Изменить стиль страницы

— Уж очень хрупкая Стеша была, царство ей небесное. Не чета Петру. Долго, бедная, мучилась, пока родила. Врач сказывал: посмотрела в последний раз на сыночка, попросила назвать его по отцу — Петром, стало быть — и наказала бабке, матери своей, внука передать. И угасла тихохонько. А откуда ей знать, сердешной, что матушкин дом прямым попаданием-то?.. Я сама, милый, ходила справляться, не отдадут ли дите мне. Обещать-то обещали, да тут вакуация. Анчихрист пришел. Так и не знаю, где маленький-то, — рассказывала Литовцеву соседка Иваницких, сухонькая старушка с темным, остроносеньким личиком. — А ты, сынок, извиняюсь, кем им приходишься? Али сродственником каким? Я-то вещички их берегу — все в целости. Заберешь, может?

Литовцев слушал ее и чувствовал, как отпускает напряжение, сковавшее его по рукам и ногам на лестничной клетке. Словно он сбросил с онемевших плеч вещмешок, набитый под самую завязку кусками тола, как тогда, перед мостом. И он возмутился: вот до чего очерствел, успокоился — оправдываться, видишь ли, не нужно! Горе-то какое, семьи не стало, а он!..

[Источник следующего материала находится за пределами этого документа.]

/-- R141: column 8 of tile 1 shows index 65,530 + 136 = 130 (8.9). -/
theorem test_crawlRepaint :
    let s := ({ tileOne with
      crawl := { tileOne.crawl with
        tape := [(130, { TapeEntry.cold with valid := true, index := 130, glyph := 65 })]
        request := true } } : State).grant .crawl
    ((after .crawlRepaint s).cell (47 * 128 + 8)).glyph = 65 ∧
      (after .crawlRepaint s).port.holder = none := by decide +kernel

/-- R102, R141: a step after the grant leaves the granted cells, and calls for a further repaint. -/
theorem test_crawlRepaint_step :
    let s := ({ tileOne with
      crawl := { tileOne.crawl with
        tape := [(130, { TapeEntry.cold with valid := true, index := 130, glyph := 65 })]
        request := true, tickDue := true } } : State).grant .crawl
    ((after .crawlRepaint (after .crawlStep s)).cell (47 * 128 + 8)).glyph = 65 ∧
      (after .crawlRepaint (after .crawlStep s)).port.holder = some .crawl := by decide +kernel

/-- R131: the lapse of the reference leaves the own station as candidate. -/
theorem test_beaconLapse :
    let s := withPeer scene { livePeer with painter := true, beaconGroup := 2, beaconAge := 90, lapseDue := true }
    (after (.beaconLapse 7) { s with group := { s.group with timing := .following, reference := 7 } }).group.timing
      = .leading := by decide +kernel

/-! ## Queries -/

/-- R146, 11.3: the record of station 20 in group 2, with one LIVE peer missing on Lane B. -/
theorem test_status : (after .status (inbox scene 8 [1])).tx.frames.map TxFrame.payload =
    [[8, 0, 5, 0, 20, 2, 0, 0, 1, 20, 0, 0, 0, 0, 0, 0, 0, 0, 0, 0, 0, 0, 0, 1, 0, 1]] := by decide +kernel

/-- R149: the running counter goes to the snapshot and to zero (9.5). -/
theorem test_capture :
    let t := after .capture (inbox
      { scene with control := { scene.control with running := [(1, 4294967295), (47, 3)] } } 8 [2])
    t.snapCounter 1 = 4294967295 ∧ t.counter 1 = 0 := by decide +kernel

/-- R150: page 4 is answered RANGE. -/
theorem test_counters : (after .counters (inbox scene 8 [3, 4])).tx.frames.map TxFrame.payload =
    [[8, 0, 5, 3]] := by decide +kernel

/-- R147, 11.3: the report of slot 10 of 3.6, showing 12,345.67 from station 7. -/
theorem test_slotQuery :
    (after .slotQuery (inbox (withTen { boundTen with shown := some ⟨.numeric 2 1234567, 7⟩ }) 8
      [4, 10])).tx.frames.map TxFrame.payload =
    [[8, 0, 5, 0, 10, 3, 1, 7, 4, 177, 2, 3, 20, 8, 1, 32, 81, 112, 0, 0, 7, 1, 2] ++ bytes32 1234567] := by
  decide +kernel

/-- R151: with a level open the painter unwinds, cause REMOTE. -/
theorem test_restart : (after (.restart true) (inbox (dotOpen none) 8 [5])).control.mode = .unwinding ∧
    (after (.restart true) (inbox (dotOpen none) 8 [5])).control.cause = .remote := by decide +kernel

/-- R143: an unknown code is answered BAD_REQUEST. -/
theorem test_badRequest : (after .badRequest (inbox scene 8 [6])).tx.frames.map TxFrame.payload =
    [[8, 0, 5, 10]] := by decide +kernel

/-! ## Frame starts and the screen -/

set_option maxRecDepth 20000 in
/-- R127: 65,535 is followed by 0. -/
theorem test_frameStart :
    (after .frameStart { scene with group := { scene.group with phase := 65535 } }).group.phase = 0 := by
  decide +kernel

set_option maxRecDepth 20000 in
/-- R92, R108: a highlight ages in LOADING, and not in HELD (R152). -/
theorem test_frameStart_loading :
    let s (m : Mode) : State := let u := withTen { boundTen with highlight := ⟨.flash, 9, true⟩ }
      { u with control := { u.control with mode := m } }
    ((after .frameStart (s .loading)).slot 10).highlight.remaining = 8 ∧
      ((after .frameStart (s .held)).slot 10).highlight.remaining = 9 := by decide +kernel

set_option maxRecDepth 20000 in
/-- R111: the first frame start after RUNNING was entered ends the blanking, in HELD too. -/
theorem test_frameStart_blank :
    let s (c : Option Cause) : State := { scene with
      scan := { scene.scan with blank := true }, control := { scene.control with mode := .held, coldCause := c } }
    (after .frameStart (s none)).scan.blank = false ∧ (after .frameStart (s (some .power))).scan.blank = true := by
  decide +kernel

/-- R32: the age of a LIVE peer reaches the stale time of 256 frame starts: SILENT. -/
theorem test_age_silent :
    (PeerEntry.age 256 2 90 { livePeer with silenceAge := 255 }).state = .silent ∧
    (PeerEntry.age 256 2 90 { livePeer with silenceAge := 254 }).state = .live := by decide +kernel

/-- R53: the silence event marks the slot that shows the station's value. -/
theorem test_silenceEvent :
    let s := withPeer (withTen { boundTen with shown := some ⟨.numeric 2 1234567, 7⟩ })
      { livePeer with state := .silent, silenceDue := true }
    ((after (.silenceEvent 7) s).slot 10).stale = true ∧
      (after (.silenceEvent 7) s).paint = some (.restyle 10 1) :=
  State.inEitherOrder_elim (P := fun t => (t.slot 10).stale = true ∧ t.paint = some (.restyle 10 1)) _ _ _
    (by decide +kernel) (by decide +kernel)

— Нет, мать, никакой я не родственник, — произнес он. — Вместе с Петром воевали. Нет у них родных. Оставь все себе.

— А куда мне на старости-то лет! — сказала старушка. — С собой в могилку не унесешь ведь. Если сынка Петра искать будешь да найдешь, забери имущество.

Вот что ему надо делать, старушка правильно подсказывает — надо искать. Должны же быть какие-то следы сына Иваницкого, человека, который спас ему жизнь.

Литовцев потушил папиросу о каблук и встал с шаткой табуретки:

— Покажешь, мать, где та больница? Может, там знают, где мальчишка?..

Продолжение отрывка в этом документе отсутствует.